Indeed, the recent moves to bring in fresh management and a new chairman will likely lead to those cost-cutting measures investors had already expected to see. As analysts at Auriga Securities note, "the problems at Allscripts stem from the top, and we wouldn't be surprised to see further leadership turnover." That creates uncertainty right now, and shares may languish until the new team is fully in place and investors hear more about their turnaround strategies.

Yet Auriga's analysts, even as they rate shares a "hold," have a $14 target price, nearly 30% above current levels. And that target is based on very low expectations: By their math, shares are worth more than 15 times the downwardly-revised 2012 EPS of 90 cents (15 x 90 cents = $13.50). That multiple currently stands at 12.

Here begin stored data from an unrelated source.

-- ==== Sys2Proof/Machine/LinkRows.lean ====
section
/-! DEFINITION. Training, audits, run checks, lock loss and width changes of an Olfin link (11: R292 to R299, R312, R317 to R326). Where a
command names no port of the module, its meaning faults. -/

namespace Sys2Proof.Machine

/-- A row about port `p`: ports are 0 to 5. -/
def portRow (p : Nat) (s : State) (f : State → State) : Host.Outcome State Fault Refusal := if 6 ≤ p then .next s else .next (f s)

/-- The state after one about port `p` that happens only while `ok` holds (log 3). -/
def whenPort (s : State) (ok : Bool) (f : State → State) : State := if ok then f s else s

/-- Smallest width kept up (R327). -/
def Olf.minWidth (o : Olf) : Nat := field o.ctl 1 2

/-! ### Lanes (R292 to R294) -/

/-- The byte of a logical lane in OLF_LANE. -/
def laneByte (lock inverted : Bool) (phys fault : Nat) : Nat :=
  (if lock then 1 else 0) + (if inverted then 2 else 0) + phys % 8 * 4 + fault % 8 * 32

/-- The fault recorded against a physical lane (R327). -/
def Olf.laneFault (o : Olf) (phys : Nat) : Nat :=
  (List.range 8).foldl (fun f l => if field o.lane (8 * l + 2) 3 = phys then field o.lane (8 * l + 5) 3 else f) 0

/-- OLF_LANE from its bytes. -/
def laneReg (bs : List Nat) : Reg := BitVec.ofNat 64 (leNat (bs.map (BitVec.ofNat 8)))

/-- DETECT_RETEST (R293, R323): `lanes` gives each physical lane's finding: 0 none, 1 open, 2 short, 3 TX-to-TX. Every finding raises 0x2009;
with a peer and enough good lanes the port goes on to EQUALISE. -/
def execDetectRetest (p : Nat) (peer : Bool) (lanes : List (BitVec 3)) (s : State) : Host.Outcome State Fault Refusal :=
  portRow p s (fun s => whenPort s ((s.port p).st == 1) (fun s =>
    let s := s.beat (beatDetect p) (10000000 * ns)
    let f := (List.range 8).map (fun i => (nth (0 : BitVec 3) lanes i).toNat)
    let s := s.updPort p (fun o => { o with lane := laneReg ((List.range 8).map (fun i => laneByte false false i (nth 0 f i))) })
    let s := (f.filter (· ≠ 0)).foldl (fun s _ => s.olfFault p 0x2009 0 0) s
    let good := (f.filter (· = 0)).length
    let w := widthCode good
    s.updPort p (fun o => { o with propose := w, st := if peer && decide (1 ≤ good) && decide (o.minWidth ≤ w) then 2 else 1, stAt := s.tim.now.toNat })))

/-- EQUALISE_DONE (R295). -/
def execEqualiseDone (p : Nat) (s : State) : Host.Outcome State Fault Refusal :=
  portRow p s (fun s => whenPort s ((s.port p).st == 2) (fun s => s.updPort p (fun o => { o with st := 3, stAt := s.tim.now.toNat })))

/-- OLF_LANE after alignment (R294): each locked physical lane stands at the logical lane of its marker; the others fill what is left. A lane
once without lock that has it again is good again (R327); one with a fault of its own takes no part (R293). -/
def Olf.aligned (o : Olf) (lanes : List LaneObs) : Reg :=
  let at_ := fun (i : Nat) => nth (⟨false, false, 0⟩ : LaneObs) lanes i
  let good := (List.range 8).filter (fun i => (at_ i).lock && o.laneFault i % 4 == 0)
  let rest := (List.range 8).filter (fun i => !good.contains i)
  let free := (List.range 8).filter (fun l => good.all (fun i => (at_ i).logical % 8 ≠ l))
  laneReg ((List.range 8).map (fun l =>
    match good.find? (fun i => (at_ i).logical % 8 == l) with
    | some i => laneByte true (at_ i).inverted i 0
    | none =>
      let i := nth 0 rest ((free.findIdx? (· == l)).getD 0)
      laneByte false false i (if o.laneFault i = 0 then 4 else o.laneFault i)))

/-- Logical lanes with lock. -/
def Olf.goodLanes (o : Olf) : Nat := ((List.range 8).filter (fun l => bit o.lane (8 * l))).length

/-! ### The identity exchange (R296 to R298, R325) -/

/-- An IDENT message (R297). -/
def State.identBytes (s : State) (p : Nat) (got final : Bool) (epoch width : Nat) : List Byte :=
  let flags := (if got then 1 else 0) + (if final then 2 else 0) + (if s.sec.fuses.gradeB then 4 else 0) + (if s.tim.good then 8 else 0)
  leBytes s.sec.fuses.physId.toNat 8 ++ leBytes p 1 ++ leBytes s.flt.gen.toNat 1 ++ leBytes (epoch % 16) 1 ++ leBytes (width % 4) 1 ++
    leBytes s.sec.fabric 2 ++ leBytes (field s.plc.straps 0 15 + field s.plc.ctl 44 1 * 2 ^ 15) 2 ++
    leBytes (s.plc.chip + (if s.plc.placed then 2 ^ 15 else 0)) 2 ++ s.ownDigest ++ leBytes flags 1 ++ zeros 15

/-- An IDENT put in place of any that waits. -/
def State.sendIdent (s : State) (p : Nat) (b : List Byte) : State :=
  s.updPort p (fun o => { o with msgs := o.msgs.filter (fun m => m.msg ≠ 2) ++ [⟨2, b⟩] })

/-- ALIGN_DONE (R292, R294, R295): skew above 4 ns fails alignment, and the timeout of the state follows. -/
def execAlignDone (p : Nat) (lanes : List LaneObs) (skewPs : Nat) (s : State) : Host.Outcome State Fault Refusal :=
  portRow p s (fun s => whenPort s (((s.port p).st == 3 || (s.port p).st == 7) && decide (skewPs ≤ 4000)) (fun s =>
    let s := s.updPort p (fun o => { o with lane := o.aligned lanes })
    whenPort s (decide (1 ≤ (s.port p).goodLanes)) (fun s =>
      let s := s.updPort p (fun o => { o with st := 4, stAt := s.tim.now.toNat, lock := true, lossAt := none, propose := min o.propose (widthCode o.goodLanes), gotPeer := false, gotGot := false,
                                              gotFinal := false, msgs := [], frags := [], rxMsg := none })
      s.sendIdent p (s.identBytes p false false (s.port p).epoch.toNat (s.port p).propose))))

/-- What an IDENT tells of the peer (R297, R298, R327). -/
def Olf.notePeer (o : Olf) (b : List Byte) : Olf :=
  let straps := leAt b 14 2
  let chip := leAt b 16 2
  let flags := leAt b 50 1
  { o with peerId := BitVec.ofNat 64 (leAt b 0 8), peerDig := slice b 18 32, named := false,
           peer := orAll [at_ (leAt b 8 1) 0 3, at_ (leAt b 9 1) 4 4, at_ (leAt b 12 2) 8 16, at_ chip 24 15, at_ (chip / 2 ^ 15) 39 1, at_ straps 40 12,
             at_ (straps / 2 ^ 12) 52 3, at_ (flags / 4) 55 1, at_ (straps / 2 ^ 15) 56 1],
           gotPeer := true, gotGot := o.gotGot || decide (flags % 2 = 1), gotFinal := o.gotFinal || decide (flags / 2 % 2 = 1) }

/-- Does the map need the link of port `p` for scheduled traffic (R298): the port is mapped and its logical port has a page set? -/
def State.needsLink (s : State) (p : Nat) : Bool := (s.rtr p).mapped && (s.pageSetOf s.plc.chip (s.rtr p).lport).isSome

/-- Has a port lock on all its active lanes: as many as its width takes (R327)? Before the width is chosen, the aligned ones. -/
def Olf.allLocked (o : Olf) : Bool := decide (o.st = 4 ∧ 1 ≤ o.goodLanes) || decide (2 ^ o.width ≤ o.goodLanes)

/-- WIDTH sent with the largest width code that the good lanes permit (R323). -/
def Olf.sendWidth (o : Olf) : Olf :=
  { o with propose := widthCode o.goodLanes, msgs := o.msgs ++ [⟨4, leBytes (widthCode o.goodLanes) 1 ++ zeros 21⟩] }

/-- A lane lost while the exchange went on: the width it leaves is proposed once the exchange has chosen one (R323). -/
def Olf.proposeLost (o : Olf) : Olf := if o.goodLanes = 0 || o.allLocked then o else o.sendWidth

/-- EXCHANGE_OUTCOME (R296, R298, R323): the leader's width, faults, service-only use, and the change of width that a retrain has brought. MEASURE
begins, with the exchanges measured from here on (R295). -/
def State.exchangeEnd (s : State) (p : Nat) : State :=
  let oldWidth := (s.port p).width
  let s := s.updPort p (fun o => { o with width := if o.leader then min o.propose o.peerWidth else o.peerWidth })
  let o := s.port p
  let again := o.retrain
  if o.width < o.minWidth || decide (o.goodLanes < 2 ^ o.width) && decide (widthCode o.goodLanes < o.minWidth) then s.linkDown p true
  else
    let wiring := (s.rtr p).mapped && !o.wired (s.selfIndex.bind (fun i => s.peerWanted s.plc.map i (s.rtr p).lport))
    let rev := decide (field o.peer 8 16 ≠ s.sec.fabric)
    let dig := o.peerDig ≠ s.ownDigest && (s.busy || o.peerDig ≠ zeros 32)
    let s := if wiring then s.olfFault p 0x2006 0 0 else s
    let s := if rev && s.needsLink p then s.olfFault p 0x2006 1 0 else s
    let s := if dig then s.olfFault p 0x2006 2 0 else s
    let narrowed := again && decide (o.width ≠ oldWidth)
    let s := if narrowed then (s.updPort p (fun o => { o with cnt := satInc o.cnt 40 8 1 })).olfFault p 0x2005 0 0 else s
    let s := s.updPort p (fun o => Olf.settleUse
      { o with st := 5, stAt := s.tim.now.toNat, windows := 0, miswired := wiring, revDown := rev, digOnly := dig,
               sched := o.sched && !wiring && !rev && decide (3 ≤ o.width) })
    let s := s.updPort p (fun o => Olf.proposeLost { o with lock := o.allLocked })
    let s := s.updTim (fun t => { t with ports := Tbl.upd {} t.ports p (fun b => { b with exch := [] }) })
    if again then s else s.restartElection

/-- IDENT_RECEIVE (R296 to R298, R325). -/
def execIdentReceive (p : Nat) (bytes : List Byte) (s : State) : Host.Outcome State Fault Refusal :=
  portRow p s (fun s => whenPort s ((s.port p).st == 4 && decide (66 ≤ bytes.length)) (fun s =>
    let o0 := s.port p
    let first := !o0.gotPeer
    let o := o0.notePeer bytes
    let leads := decide (s.sec.fuses.physId.toNat < o.peerId.toNat)
    let o := if first then { o with peerEpoch := BitVec.ofNat 4 (leAt bytes 10 1), peerWidth := leAt bytes 11 1 % 4, leader := leads } else o
    let o := if first && leads then
        { o with epoch := BitVec.ofNat 4 (max o.epoch.toNat o.peerEpoch.toNat + 1) }
      else if !leads && decide (leAt bytes 50 1 / 2 % 2 = 1) then
        { o with peerWidth := leAt bytes 11 1 % 4, epoch := BitVec.ofNat 4 (leAt bytes 10 1) }
      else o
    let s := s.setPort p o
    let s := if first then
        s.sendIdent p (if leads then s.identBytes p true true o.epoch.toNat (min o.propose o.peerWidth) else s.identBytes p true false o0.epoch.toNat o.propose)
      else s
    if o.gotGot && (leads || o.gotFinal) then s.exchangeEnd p else s))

To put that in perspective, rival Cerner (CERN) trades for around 35 times projected 2012 profits. Both of these companies operate in the same high-growth industry. And Cerner surely deserves a premium for better execution, but should Cerner's P/E be higher by a factor of three? If anything, Cerner is operating at peak levels and has little fat to cut. Allscripts's profit potential is more robust, simply because it is currently too bloated and also has room for improvement in terms of sales force execution.